We will only provide detailed descriptions on new concepts introduced.
import pandas as pd
import numpy as np
df = pd.read_csv('data.csv')
df_train = df.iloc[:712, :]
df_test = df.iloc[712:, :]
df_train = df_train.drop(['Name', 'Ticket', 'Cabin'], axis=1)
Similar to the previous section, we review the data type and value counts.
df_train.info()
<class 'pandas.core.frame.DataFrame'> Int64Index: 712 entries, 0 to 711 Data columns (total 9 columns): PassengerId 712 non-null int64 Survived 712 non-null int64 Pclass 712 non-null int64 Sex 712 non-null object Age 565 non-null float64 SibSp 712 non-null int64 Parch 712 non-null int64 Fare 712 non-null float64 Embarked 711 non-null object dtypes: float64(2), int64(5), object(2) memory usage: 55.6+ KB
There are a number of ways that we could fill in the NaN values of the column Age. For simplicity, we'll do so by taking the average, or mean, of values of each column.
age_mean = df_train['Age'].mean()
df_train['Age'] = df_train['Age'].fillna(age_mean)
Exercise
Taking the average does not make sense for the column Embarked, as it is a categorical value.

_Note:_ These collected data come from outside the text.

-- ==== Sys2Proof/Tests/Slice0.lean ====
section
/-! SUPPORT. The model's own tests, each expected value taken from 95_test_vectors or worked out from a rule;
and for every statement with hypotheses, a state and operands that meet them. -/

namespace Sys2Proof.Tests

open Sys2Proof Sys2Proof.Machine

/-! ### Small states -/

/-- `C_RX = C_TX = 4`, `TX_HYST = 2`, `CNT_W = 16`. -/
def cfg4 : Config := { cRx := 4, cTx := 4, txHyst := 2, cntW := 16 }

/-- A channel of capacity 4 with its read cursor at `rd`, holding the given bytes. -/
def loaded (rd : Nat) (bytes : List Byte) (wake : Bool) : Channel :=
  Channel.putAll 4 { buf := [], rd := rd, wr := rd, count := 0, wake := wake } bytes

/-- Right after reset, with the small capacities. -/
def base : State := State.resetWith cfg4

/-- The same with agent `a`'s request at the port. -/
def issuedBy (a : Agent) (word : Word) (data : List Byte) (s : State) : State :=
  { s with port := { agent := a, word := word, done := 0, rest := data } }

/-- Agent `a` is to issue the request as the next step. -/
def about (a : Agent) (word : Word) (data : List Byte) (s : State) : State :=
  { s with programs := s.programs.set a [{ word := word, data := data }], schedule := [.agent a] }

/-- RX holds the given bytes. -/
def withRx (bytes : List Byte) (s : State) : State := { s with rx := loaded 0 bytes false }

/-- TX holds the given bytes. -/
def withTx (bytes : List Byte) (s : State) : State := { s with tx := loaded 0 bytes false }

/-- The snapshot elements of frame F1 that the view reads (95_test_vectors 2.4). -/
def sample : State :=
  { base with
    memP := [(0x01, 0x80), (0x0B, 0x01), (0x12, 0x05), (0x13, 0), (0x14, 0x80), (0x34, 60), (0x45, 138),
      (0xE3, 120), (0xF3, 100)]
    adcP := [(0, 0), (1, 0x0200), (2, 0x0200)] }

/-! ### What a step answered -/

/-- Status, result and data of the last event, if that is a response. -/
def responseOf : Host.Outcome State Fault Refusal → Option (Status × Nat × List Nat)
  | .next t =>
    match t.history.getLast? with
    | some (.response _ _ r) => some (r.status, r.result.toNat, r.data.map BitVec.toNat)
    | _ => none
  | _ => none

/-- A view of the next state. -/
def leaves {α : Type} (view : State → α) : Host.Outcome State Fault Refusal → Option α
  | .next t => some (view t)
  | _ => none

/-- The name of the refusal. -/
def refusal : Host.Outcome State Fault Refusal → Option Refusal
  | .refused r => some r
  | _ => none

/-- The result of a request that answers OK with no data. -/
def result (i : Instr) (s : State) : Option Nat :=
  match responseOf (exec i s) with
  | some (.ok, n, []) => some n
  | _ => none

/-! ### WellFormed: each check refuses an operand just outside its field (R73, R75, R7) -/

theorem test_popnb_operand_is_16_bits :
    (Instr.popnb .rx 65535).wellFormed = true ∧ (Instr.popnb .rx 65536).wellFormed = false := by decide

theorem test_write_operand_is_16_bits :
    (Instr.write 65535).wellFormed = true ∧ (Instr.write 65536).wellFormed = false := by decide

theorem test_read_operand_is_16_bits :
    (Instr.read true 65535).wellFormed = true ∧ (Instr.read true 65536).wellFormed = false := by decide

theorem test_mem_operand_is_8_bits :
    (Instr.mem 255).wellFormed = true ∧ (Instr.mem 256).wellFormed = false := by decide

theorem test_adc_operand_is_3_bits :
    (Instr.adc 7).wellFormed = true ∧ (Instr.adc 8).wellFormed = false := by decide

theorem test_dtc_operand_is_16_bits :
    (Instr.dtc 65535).wellFormed = true ∧ (Instr.dtc 65536).wellFormed = false := by decide

theorem test_write_data_list_is_n_bytes :
    (Instr.write 2).dataFits [1, 2] = true ∧ (Instr.write 2).dataFits [1] = false := by decide

/-- `C_TX < TX_HYST` is rejected, and so is every parameter outside R7's range. -/
theorem test_illegal_parameters_are_rejected :
    Config.reference.Legal ∧ ¬ Config.Legal { cRx := 4, cTx := 7, txHyst := 8, cntW := 32 } ∧
      ¬ Config.Legal { cRx := 0, cTx := 8, txHyst := 8, cntW := 32 } ∧
      ¬ Config.Legal { cRx := 4, cTx := 8, txHyst := 8, cntW := 15 } ∧
      ¬ Config.Legal { cRx := 4, cTx := 65536, txHyst := 8, cntW := 16 } ∧
      refusal (step (State.resetWith { cRx := 4, cTx := 7, txHyst := 8, cntW := 32 })) =
        some .illegalConfiguration := by decide

/-! ### Decoding: words written out from R71, R72 and R80, one at least for each request -/

theorem test_decode_channel_words :
    decode 0x04000055 = .ok (.push .rx 0x55) ∧ decode 0x060000FF = .ok (.push .tx 0xFF) ∧
    decode 0x08000000 = .ok .popb ∧
    decode 0x0C000002 = .ok (.popnb .rx 2) ∧ decode 0x0E00FFFF = .ok (.popnb .tx 65535) ∧
    decode 0x10000000 = .ok (.free .rx) ∧ decode 0x12000000 = .ok (.free .tx) ∧
    decode 0x14000000 = .ok (.avail .rx) ∧ decode 0x16000000 = .ok (.avail .tx) := by decide

theorem test_decode_port_words :
    decode 0x20000003 = .ok (.write 3) ∧ decode 0x24000008 = .ok (.read false 8) ∧
    decode 0x25008000 = .ok (.read true 32768) ∧ decode 0x28000000 = .ok .wspace ∧
    decode 0x2C000000 = .ok .ravail ∧ decode 0x30000042 = .ok (.rxbyte 0x42) ∧
    decode 0x34000000 = .ok .txready ∧ decode 0x38000000 = .ok .rxlost := by decide

theorem test_decode_decoder_words :
    decode 0x400000AA = .ok (.feed 0xAA) ∧ decode 0x44000000 = .ok .wasupd ∧
    decode 0x48000000 = .ok .nbytes ∧ decode 0x4C000000 = .ok .ngood ∧
    decode 0x50000000 = .ok .nbad ∧ decode 0x54000000 = .ok .conn ∧
    decode 0x580000F3 = .ok (.mem 0xF3) ∧ decode 0x5C000007 = .ok (.adc 7) := by decide

theorem test_decode_view_words :
    decode 0x80000000 = .ok .engspd ∧ decode 0x84000000 = .ok .gndspd ∧
    decode 0x88000000 = .ok .oilp ∧ decode 0x8C000000 = .ok .wtemp ∧
    decode 0x90000000 = .ok .volt ∧ decode 0x94000000 = .ok .afr ∧
    decode 0x98000000 = .ok .ses ∧ decode 0x9C000000 = .ok .run ∧
    decode 0xA000FFFF = .ok (.dtc 65535) := by decide

/-- V-E3, V-E4, V-E6, V-E11, V-E14, V-E15, V-E17, V-E19. -/
theorem test_decode_fixed_bits_must_be_zero :
    decode 0x04010000 = .error .reservedBits ∧ decode 0x04000155 = .error .strayOperand ∧
    decode 0x0A000000 = .error .strayChannel ∧ decode 0x21000003 = .error .strayWait ∧
    decode 0x26000008 = .error .strayChannel ∧ decode 0x34000001 = .error .strayOperand ∧
    decode 0x5C000008 = .error .strayOperand ∧ decode 0xA0010000 = .error .reservedBits := by decide

/-- V-E20 to V-E23: the reserved `OP` values. -/
theorem test_decode_reserved_ops :
    ([0x00, 0x06, 0x07, 0x0F, 0x18, 0x19, 0x1A, 0x1B, 0x1C, 0x1D, 0x1E, 0x1F] ++
      (List.range 23).map (0x29 + ·)).all (fun op =>
        decide (decode (BitVec.ofNat 32 (op * 2 ^ 26)) =
          Except.error (Illegal.reservedOp (BitVec.ofNat 6 op)))) = true := by decide

/-- No two rows of the table overlap: each pair differs in a bit that both rows fix. -/
theorem test_table_rows_do_not_overlap :
    opcodeTable.Pairwise (fun r r' =>
      (matchOf r.2.1 ^^^ matchOf r'.2.1) &&& r.2.2.mask &&& r'.2.2.mask ≠ 0) := by decide

theorem test_encode_words :
    encode (.push .tx 0x41) = 0x06000041 ∧ encode (.popnb .tx 16) = 0x0E000010 ∧
    encode (.read true 8) = 0x25000008 ∧ encode (.write 20) = 0x20000014 ∧
    encode (.adc 2) = 0x5C000002 ∧ encode .run = 0x9C000000 ∧ encode (.dtc 3) = 0xA0000003 := by decide

theorem test_decodeTableWord_reads_the_row :
    decodeTableWord 32 0x5C000002 = some (.adc 2) ∧ decodeTableWord 32 0x5C000008 = none := by decide

/-! ### Assembly (R80, R81) -/

theorem test_assemble_push :
    assembleLine "RXT: push tx, 0x41 ; a comment".toList =
      some (some .rxt, { word := 0x06000041, data := [] }) := by decide

theorem test_assemble_write :
    assembleLine "write [0x01, 2, 3]".toList =
      some (none, { word := 0x20000003, data := [1, 2, 3] }) := by decide

theorem test_assemble_refuses_a_pop_on_tx : assembleLine "popb tx".toList = none := by decide

theorem test_pump_is_popb_then_feed :
    expandPseudo (.pump 0x55) =
      some [{ word := 0x08000000, data := [] }, { word := 0x40000055, data := [] }] := by decide

/-- `poll` at the top of the operand's field (R73), and past it (log 23). -/
theorem test_poll_operand_is_16_bits :
    expandPseudo (.poll 65535) = some [{ word := 0x2400FFFF, data := [] }] ∧
    expandPseudo (.poll 65536) = none ∧ expandPseudo (.frame [0x55, 0xAA]) = none := by decide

Instead, we shall replace the NaN values by the mode, or most frequently occurring value.
from collections import Counter
Counter(df_train['Embarked'])
Counter({nan: 1, 'C': 138, 'Q': 64, 'S': 509})
df_train['Embarked'] = df_train['Embarked'].fillna('S')

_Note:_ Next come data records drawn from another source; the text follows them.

-- ==== Sys2Proof/Machine/Flags.lean ====
section
/-! DEFINITION. The domain flags of each kind of node (R402, R502, R504, R609, R702) and the status registers the
host reads, assembled from the state (10_state.md R118, R123 to R127). The core has no condition codes (R131). -/

namespace Sys2Proof.Machine

/-- `start_flag()`: CHUNK_START while no block of the chunk has been compressed (41 R502). -/
def startFlag (c : ChunkRegs) : Word :=
  if c.blocksCompressed.val = 0 then chunkStart else 0

/-- The flags of a compressed full block of a chunk: MODE_FLAGS | start_flag() (41 R503). -/
def blockFlags (mode : Word) (c : ChunkRegs) : Word := mode ||| startFlag c

/-- The flags of a chunk's Output: MODE_FLAGS | start_flag() | CHUNK_END (41 R504). -/
def chunkOutputFlags (mode : Word) (c : ChunkRegs) : Word := mode ||| startFlag c ||| chunkEnd

/-- The flags of a parent node: PARENT | MODE_FLAGS (42 R609). -/
def parentNodeFlags (mode : Word) : Word := parentFlag ||| mode

/-- The flags of a root keystream block: the Output's flags with ROOT (43 R702). -/
def rootBlockFlags (flags : Word) : Word := flags ||| rootFlag

/-- The code of STATUS.ERR (60 R800). -/
def ErrCode.code : ErrCode → BitVec 4
  | .ok => 0
  | .invalidKeyLength => 1
  | .illegalCommand => 2
  | .badLength => 3
  | .sequenceError => 4
  | .stackOverflow => 5
  | .fatalState => 6

/-- `chunk_len = 64 × BLOCKS_COMPRESSED + BLOCK_LEN` (R118). -/
def chunkLen (c : ChunkRegs) : Nat := 64 * c.blocksCompressed.val + c.blockLen.val

/-- STATUS (R123): ERR in 3:0, OUT_VALID in 4, FATAL in 5, MODE in 15:8, the rest 0. -/
def statusWord (s : State) : Word :=
  0#16 ++ s.modeFlags.extractLsb' 0 8 ++ 0#2 ++ BitVec.ofBool s.fatal ++ BitVec.ofBool s.outValid ++ s.err.code

/-- CHUNK_INFO (R124): BLOCK_LEN in 6:0, BLOCKS_COMPRESSED in 11:8, CHUNK_LEN in 26:16, the rest 0. -/
def chunkInfoWord (c : ChunkRegs) : Word :=
  0#5 ++ BitVec.ofNat 11 (chunkLen c) ++ 0#4 ++ BitVec.ofNat 4 c.blocksCompressed.val ++ 0#1 ++
    BitVec.ofNat 7 c.blockLen.val

/-- STACK_INFO (R125): CV_STACK_LEN in 5:0, the rest 0. -/
def stackInfoWord (s : State) : Word := BitVec.ofNat 32 s.cvStackLen.val

end Sys2Proof.Machine
end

df_train['Sex'] = df_train['Sex'].map({'female': 0, 'male': 1})
df_train['Embarked'] = df_train['Embarked'].map({'C':1, 'S':2, 'Q':3})

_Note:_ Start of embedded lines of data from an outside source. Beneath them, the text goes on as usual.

-- ==== Sys2Proof/Machine/HostProgram.lean ====
section
/-! DEFINITION. Host programs as lists of accesses: the lines of 30_encoding.md R307 and the macros of R308. -/

namespace Sys2Proof.Machine

/-- `WR <REG>, <value>` (R307). -/
def wr (r : WindowReg) (v : Word) : HostEvent := .write 32 (.window (regOffset r)) v

/-- `RD <REG>` (R307). -/
def rd (r : WindowReg) : HostEvent := .read 32 (.window (regOffset r))

/-- `<MNEMONIC>` or `<MNEMONIC> <len>` (R307). -/
def cmd (i : Instr) : HostEvent := wr .cmd (encode i)

/-- `le_words(b ++ zeros(64 − |b|))`: a byte string of at most 64 bytes laid out as 16 words (R308, 20 R204). -/
def packBytes (b : List Byte) : Block :=
  Vector.ofFn fun i : Fin 16 =>
    leWord (b.getD (4 * i.val) 0) (b.getD (4 * i.val + 1) 0) (b.getD (4 * i.val + 2) 0) (b.getD (4 * i.val + 3) 0)

/-- `LOADIN b` (R308). -/
def loadIn (b : List Byte) : List HostEvent := (List.finRange 16).map fun i => wr (.inData i) (packBytes b)[i]

/-- The 64-byte pieces of a byte string, the last one 1 to 64 bytes (R308); `fuel` pieces at most. -/
def pieces : Nat → List Byte → List (List Byte)
  | 0, _ => []
  | fuel + 1, b => if b.isEmpty then [] else b.take 64 :: pieces fuel (b.drop 64)

/-- `ABSORB b` (R308). -/
def absorb (b : List Byte) : List HostEvent :=
  (pieces b.length b).flatMap fun p => loadIn p ++ [cmd (.update p.length)]

/-- `le_words(k)` of a 32-byte key (R308, 20 R204). -/
def packKey (k : Vector Byte 32) : Cv :=
  Vector.ofFn fun i : Fin 8 => leWord k[4 * i.val] k[4 * i.val + 1] k[4 * i.val + 2] k[4 * i.val + 3]

/-- `SETKEY k` (R308): `k` is the key's 32 bytes. -/
def setKey (k : Vector Byte 32) : List HostEvent := (List.finRange 8).map fun i => wr (.keyIn i) (packKey k)[i]

/-- `HASH_NEW` (R308). -/
def hashNew : List HostEvent := [cmd .init]

/-- `HASH_NEW_KEYED k` (R308). -/
def hashNewKeyed (k : Vector Byte 32) : List HostEvent := setKey k ++ [cmd (.initKeyed 32)]

/-- `HASH_NEW_DERIVE c` (R308). -/
def hashNewDerive (c : List Byte) : List HostEvent := cmd .initDerive :: absorb c ++ [cmd .deriveCommit]

/-- Read `OUT_DATA[0..15]` (R308). -/
def readOutData : List HostEvent := (List.finRange 16).map fun i => rd (.outData i)

/-- `DIGEST n`: FINALIZE, then `ceil(n/64) − 1` SQUEEZEs, each followed by a read of OUT_DATA (R308, 43 R710). -/
def digestEvents (n : Nat) : List HostEvent :=
  cmd .finalize :: readOutData ++ (List.replicate ((n + 63) / 64 - 1) (cmd .squeeze :: readOutData)).flatten

/-- The digest: the first `n` bytes of `le_bytes` of the words read in order (R308). -/
def digestOf (n : Nat) (words : List Word) : List Byte := (leBytes words).take n

end Sys2Proof.Machine
end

We now review details of our training data.
df_train.info()
<class 'pandas.core.frame.DataFrame'> Int64Index: 712 entries, 0 to 711 Data columns (total 9 columns): PassengerId 712 non-null int64 Survived 712 non-null int64 Pclass 712 non-null int64 Sex 712 non-null int64 Age 712 non-null float64 SibSp 712 non-null int64 Parch 712 non-null int64 Fare 712 non-null float64 Embarked 712 non-null int64 dtypes: float64(2), int64(7) memory usage: 55.6 KB
Hence have we have preserved all the rows of our data set, and proceed to create a numerical array for Scikit-learn.
X_train = df_train.iloc[:, 2:].values
y_train = df_train['Survived']
from sklearn.ensemble import RandomForestClassifier
model = RandomForestClassifier(n_estimators = 100, random_state=0)
model = model.fit(X_train, y_train)
We now review what needs to be cleaned in the test data.
df_test.info()
<class 'pandas.core.frame.DataFrame'> Int64Index: 179 entries, 712 to 890 Data columns (total 12 columns): PassengerId 179 non-null int64 Survived 179 non-null int64 Pclass 179 non-null int64 Name 179 non-null object Sex 179 non-null object Age 149 non-null float64 SibSp 179 non-null int64 Parch 179 non-null int64 Ticket 179 non-null object Fare 179 non-null float64 Cabin 42 non-null object Embarked 178 non-null object dtypes: float64(2), int64(5), object(5) memory usage: 18.2+ KB
df_test = df_test.drop(['Name', 'Ticket', 'Cabin'], axis=1)
As per our previous approach, we fill in the NaN values in the column Age and Embarked with the mean and mode respectively.
df_test['Age'] = df_test['Age'].fillna(age_mean)
df_test['Embarked'] = df_test['Embarked'].fillna('S')
df_test.info()
<class 'pandas.core.frame.DataFrame'> Int64Index: 179 entries, 712 to 890 Data columns (total 9 columns): PassengerId 179 non-null int64 Survived 179 non-null int64 Pclass 179 non-null int64 Sex 179 non-null object Age 179 non-null float64 SibSp 179 non-null int64 Parch 179 non-null int64 Fare 179 non-null float64 Embarked 179 non-null object dtypes: float64(2), int64(5), object(2) memory usage: 14.0+ KB
df_test['Sex'] = df_test['Sex'].map({'female': 0, 'male': 1}).astype(int)
df_test['Embarked'] = df_test['Embarked'].map({'C':1, 'S':2, 'Q':3})
X_test = df_test.iloc[:, 2:]
y_test = df_test['Survived']
y_prediction = model.predict(X_test)
As before, we calculate the model's accuracy:
np.sum(y_prediction == y_test) / float(len(y_test))
0.81564245810055869
While this is slightly less than our previous approach, our current approach preserves the number of predictions to be made.
len(y_test)
179
More importantly, all the training data was used to train our model. By ignoring rows with missing value, we are essentially throwing away information that can be used.